The Checksum Database Protocol (/sumdb/)¶
The sumdb is reached either directly (https://sum.golang.org) or through a proxy under the /sumdb/ path prefix — which is how air-gapped mirrors keep verification working. The endpoints:
| Endpoint | Returns |
|---|---|
/latest | The latest signed tree head (STH): a signed note with tree size and root hash. |
/lookup/<M>@<V> | The log record for that module version: the go.sum lines plus the leaf's position in the tree, signed. |
/tile/<H>/<L>/<K>[.p/<W>] | A tile of the Merkle tree — a chunk of hashes at level L, index K, hash function height H, optionally a partial tile of width W. |
When proxied, these appear under $GOPROXY/sumdb/sum.golang.org/.... The proxy forwards them; the client still verifies signatures and proofs end-to-end, so a malicious proxy gains nothing.
The note format¶
STHs and lookups are signed using the note format (golang.org/x/mod/sumdb/note): human-readable text followed by one or more Ed25519 signatures keyed by a known public key. The sumdb's public key is baked into the Go toolchain (and GONOSUMDB/GOSUMDB can name an alternate key for a private sumdb: GOSUMDB="sum.golang.org+<hash>+<key>" form).
Merkle Tree, Tiles, and Signed Tree Heads¶
The sumdb is a tile-based transparency log (the design behind golang.org/x/mod/sumdb/tlog).
Structure¶
- Each
(module, version) → go.sum linesrecord is a leaf. - Leaves are hashed; pairs of nodes are hashed up the tree; the root hash commits to all leaves.
- A signed tree head (STH) = (tree size N, root hash, signature). It is the log's promise: "I have exactly N records, committed to by this root, and I signed it."
Tiles¶
Fetching individual tree nodes one at a time would be chatty. Instead the tree is divided into tiles — fixed-size (typically 2^8 = 256-wide) subtrees of hashes at each level. A client fetches a handful of tiles to assemble any proof. Tiles are cacheable and content-addressed, so the proxy and the client cache them aggressively under $GOMODCACHE/cache/download/sumdb/.
Client-side state¶
The go command remembers the largest STH it has verified. On each new lookup it: 1. Fetches the current /latest STH. 2. Demands a consistency proof from its remembered tree to the new one. 3. Demands an inclusion proof for the specific record it looked up.
This cached state is why repeated builds do not re-verify the whole log — they only verify the delta.
Inclusion and Consistency Proof Verification¶
The two proofs are what make the log trustworthy without trusting the server.
Inclusion proof¶
Claim: "Leaf R (the hash of the record for M@V) is present in the tree of size N with root H."

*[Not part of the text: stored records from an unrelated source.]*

-- ==== Sys2Proof/Machine/ChanState.lean ====
section
/-! DEFINITION. The state of one slice and its channel engine (02, 03, 05, 06, 07, 10, 16), of an octet and of a
repeater output. Plain data; each field's docstring gives its width, its rule and its reset value. -/

namespace Sys2Proof.Machine

/-- A coefficient set (R155, Table 05-2). -/
structure CoefSet where
  /-- DEMOD, 32; Table 05-3; reset 0. -/
  demod : Word
  /-- FIR_TM1, 7; Table 05-4; reset 0. -/
  firTm1 : Nat
  /-- NOTCH0_F, 32; Table 05-5; reset 0x0000_C350. -/
  n0f : Word
  /-- NOTCH0_Q, 32; Table 05-5; reset 0x0000_0BB8. -/
  n0q : Word
  /-- NOTCH1_F, 32; Table 05-5; reset 0x0000_EA60. -/
  n1f : Word
  /-- NOTCH1_Q, 32; Table 05-5; reset 0x0000_0BB8. -/
  n1q : Word
  /-- SCALE, 32; Table 05-6; reset 0x4000_0009. -/
  scale : Word
  /-- OFFSET, 32; Table 05-6; reset 0. -/
  offset : Word
  /-- FIR_C0 to FIR_C127, 32 each; Table 05-4; reset 0x0001_0000 for n = 0, else 0. -/
  firC : List Word
  deriving DecidableEq, Repr

/-- The DET section (Table 06-1). -/
structure DetSec where
  /-- DETA_CFG and DETB_CFG, 32; Table 06-2; reset 0. -/
  deta : Word
  detb : Word
  /-- THR0_LEVEL, THR0_HYST, THR1_LEVEL, THR1_HYST, 32; Table 06-3; reset 0. -/
  thr0l : Word
  thr0h : Word
  thr1l : Word
  thr1h : Word
  /-- TRG_CFG, 32; Table 06-4; reset 0x0008_0000. -/
  trg : Word
  /-- TRG_A, TRG_B, TRG_HYST, 32; Table 06-4; reset 0. -/
  trga : Word
  trgb : Word
  trgh : Word
  deriving DecidableEq, Repr

/-- A chain descriptor (Table 05-2) with its reserved words left out: they read 0. -/
structure Desc where
  /-- The AFE section; Table 02-6. -/
  afe : AfeWords
  /-- CONV_CFG, 32; Table 03-1; reset 0x8040_007D. -/
  conv : Word
  /-- CH_CTL, 32; Table 05-3; reset 0x0000_1000. -/
  ctl : Word
  /-- CIC_CFG, 32; Table 05-4; reset 0x0003_03E7. -/
  cic : Word
  /-- FIR_DEC, 2; Table 05-4; reset 0. -/
  firDec : Nat
  /-- MA_CFG, 32; Table 05-5; reset 0. -/
  ma : Word
  /-- RS_RATIO, 32; Table 05-6; reset 0x8000_0000. -/
  rs : Word
  /-- The DET section; Table 06-1. -/
  det : DetSec
  /-- The active coefficient set; R155. -/
  coef : CoefSet
  deriving DecidableEq, Repr

/-- The AFE section's reset values (Table 02-6). -/
def AfeWords.reset : AfeWords := ⟨0x00053E2D, 0, 0, 0x00000100, 0x8201F506⟩

/-- The coefficient set's reset values (Tables 05-3 to 05-6). -/
def CoefSet.reset : CoefSet :=
  { demod := 0, firTm1 := 0, n0f := 0x0000C350, n0q := 0x00000BB8, n1f := 0x0000EA60, n1q := 0x00000BB8,
    scale := 0x40000009, offset := 0, firC := 0x00010000 :: List.replicate 127 0 }

/-- The DET section's reset values (Tables 06-2 to 06-4). -/
def DetSec.reset : DetSec := ⟨0, 0, 0, 0, 0, 0, 0x00080000, 0, 0, 0⟩

/-- The descriptor's reset values. -/
def Desc.reset : Desc :=
  { afe := AfeWords.reset, conv := 0x8040007D, ctl := 0x00001000, cic := 0x000303E7, firDec := 0, ma := 0,
    rs := 0x80000000, det := DetSec.reset, coef := CoefSet.reset }

/-- A write to a channel that waits for a boundary (R65, R66). -/
structure ChanWrite where
  /-- The descriptor or the AFE section alone. -/
  desc : Option Desc
  afe : Option AfeWords
  red : Option Word
  /-- The earliest array instant at which it applies, in 1/1,024 ns (R123). -/
  notBefore : Nat
  /-- The scheduled actions whose values it carries, each with its T; a replaced write leaves its action here (R66, R126). -/
  actions : List (Word × Nat)
  /-- A calibration has held it (R66). -/
  late : Bool
  /-- Its place in the order of acceptance: what falls on one boundary applies in this order (R65). -/
  order : Nat
  deriving DecidableEq, Repr

/-- An entry of the raw history (R75), with the common-mode state that R54 settles and the intake value. -/
structure RawEntry where
  /-- Raw sample index k, R69. -/
  k : Nat
  /-- Two's-complement code, 14 bits, R73. -/
  val : Int
  /-- Intake value x_k in raw LSB × 2^16, R136. -/
  x : Int
  orFlag : Bool
  cl : Bool
  cm : Bool
  /-- The internal AD tag, R89. -/
  ad : Bool
  /-- The channel carried UC at this sample, R136. -/
  uc : Bool
  deriving DecidableEq, Repr

/-- What a conversion gives the chain, in the order of the conversions (R54): a sample with its entry, the reference accumulator at
its instant (R137) and whether the trigger unit passes it by (R170), a raw sample of a hold, or one of a retired channel. Between
conversions: the chain's part of a write from descriptor a to b at an instant (R65), the chain's restart after a hold (R433), and a change
outside the channel that marks its samples with ST, with its ramp in µs (R40, R49). -/
inductive RawWork where
  | sample (e : RawEntry) (acc : BitVec 32) (skip : Bool)
  | held (k : Nat) (skip : Bool)
  | gone (k : Nat)
  | change (a b : Desc) (w : ChanWrite) (inst : Nat)
  | resume
  | settle (us : Nat)
  deriving DecidableEq, Repr

/-- The common-mode window machine (R53, R54). -/
structure CmState where
  /-- A violation is recognised; reset false. -/
  viol : Bool
  /-- Consecutive conversions outside the window; reset 0. -/
  outRun : Nat
  /-- Consecutive conversions inside by the hysteresis during a violation; reset 0. -/
  inRun : Nat
  deriving DecidableEq, Repr

/-- State of one lane (I or Q) of the stages that keep state (Table 05-1). -/
structure LaneStages where
  /-- CIC integrators, one a stage of the order; R139; cleared to 0. -/
  integ : List Int
  /-- CIC comb delays; R139; cleared to 0. -/
  comb : List Int
  /-- The last 128 FIR inputs, newest first; R140; cleared to 0. -/
  fir : List Int
  /-- Notch 0: x1, x2, y1, y2; R141; cleared to 0. -/
  n0 : List Int
  /-- Notch 1, the same. -/
  n1 : List Int
  /-- The last L moving-average inputs, newest first; R142; cleared to 0. -/
  ma : List Int
  /-- Resampler inputs, newest first, with the input index of the newest; R143, R144; cleared. -/
  rs : List Int
  deriving DecidableEq, Repr

/-- The stage state of both lanes. -/
structure Stages where
  i : LaneStages
  q : LaneStages
  deriving DecidableEq, Repr

/-- A lane with nothing in it. -/
def LaneStages.clear : LaneStages := ⟨[], [], [], [], [], [], []⟩

/-- Both lanes cleared. -/
def Stages.clear : Stages := ⟨LaneStages.clear, LaneStages.clear⟩

/-- A switch of coefficient sets that waits for its first sample (R157). -/
structure PendingSwitch where
  /-- First skim sample index s, where one is fixed (a scheduled switch); otherwise the next one produced. -/
  s : Option Nat
  xfLen : Nat
  /-- The scheduled action that will start it, until its time has come (R157), and whether the hardware has armed that action: then the
  switch starts with sample s wherever its instant lies (R125). -/
  job : Option Word
  armed : Bool
  deriving DecidableEq, Repr

/-- The run of the chain with the shadow set from the first sample of a scheduled switch on that the hardware has not armed yet: the sample
and the set's copy of the stage state (R157, R158). -/
structure TrialRun where
  s : Nat
  stages : Stages
  deriving DecidableEq, Repr

/-- An armed AFE_SYNC of a channel or of its partner (R40): its instant, before which the drive ramps down for 64 µs, whether it names this
channel, whether its ST has begun, and the scheduled action that armed it. -/
structure SyncArm where
  at' : Nat
  own : Bool
  st : Bool
  job : Word
  deriving DecidableEq, Repr

/-- A fade in progress (R158). -/
structure FadeState where
  s : Nat
  xfLen : Nat
  /-- The old set, which becomes the shadow at the end. -/
  old : CoefSet
  /-- The old set's copy of the stage state. -/
  stages : Stages
  deriving DecidableEq, Repr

Proof: a logarithmic list of sibling hashes along the path from the leaf to the root. The client recomputes the root from the leaf and the siblings; if it equals the signed root H, the leaf is genuinely included.
What it defends: a man-in-the-middle (or malicious proxy) cannot fabricate a hash for M@V on the fly — they would need a valid inclusion proof against a validly signed root, which they cannot forge without the log's private key.
Consistency proof¶
Claim: "The tree of size N₂ with root H₂ is an append-only superset of the tree of size N₁ with root H₁."
Proof: a logarithmic set of node hashes that let the client recompute both old and new roots and confirm the old tree is a prefix of the new one.
What it defends: the log cannot rewrite or remove history. If it ever presented you a root inconsistent with a root you (or anyone) previously saw, the consistency check fails — exposing equivocation (a split view where you get a different history than everyone else).
Why this stops split-view attacks¶
To feed you a different hash for M@V than the world gets, an attacker must present you a forked tree with a different root. But that root must be consistent with the roots you have already cached and with the roots others observe (gossip). The consistency proof makes the fork detectable. The attacker is not prevented from misbehaving — they are caught. Same guarantee as Certificate Transparency.
The full algorithms live in golang.org/x/mod/sumdb/tlog (ProveRecord, CheckRecord, ProveTree, CheckTree). They are a few hundred lines and worth reading once.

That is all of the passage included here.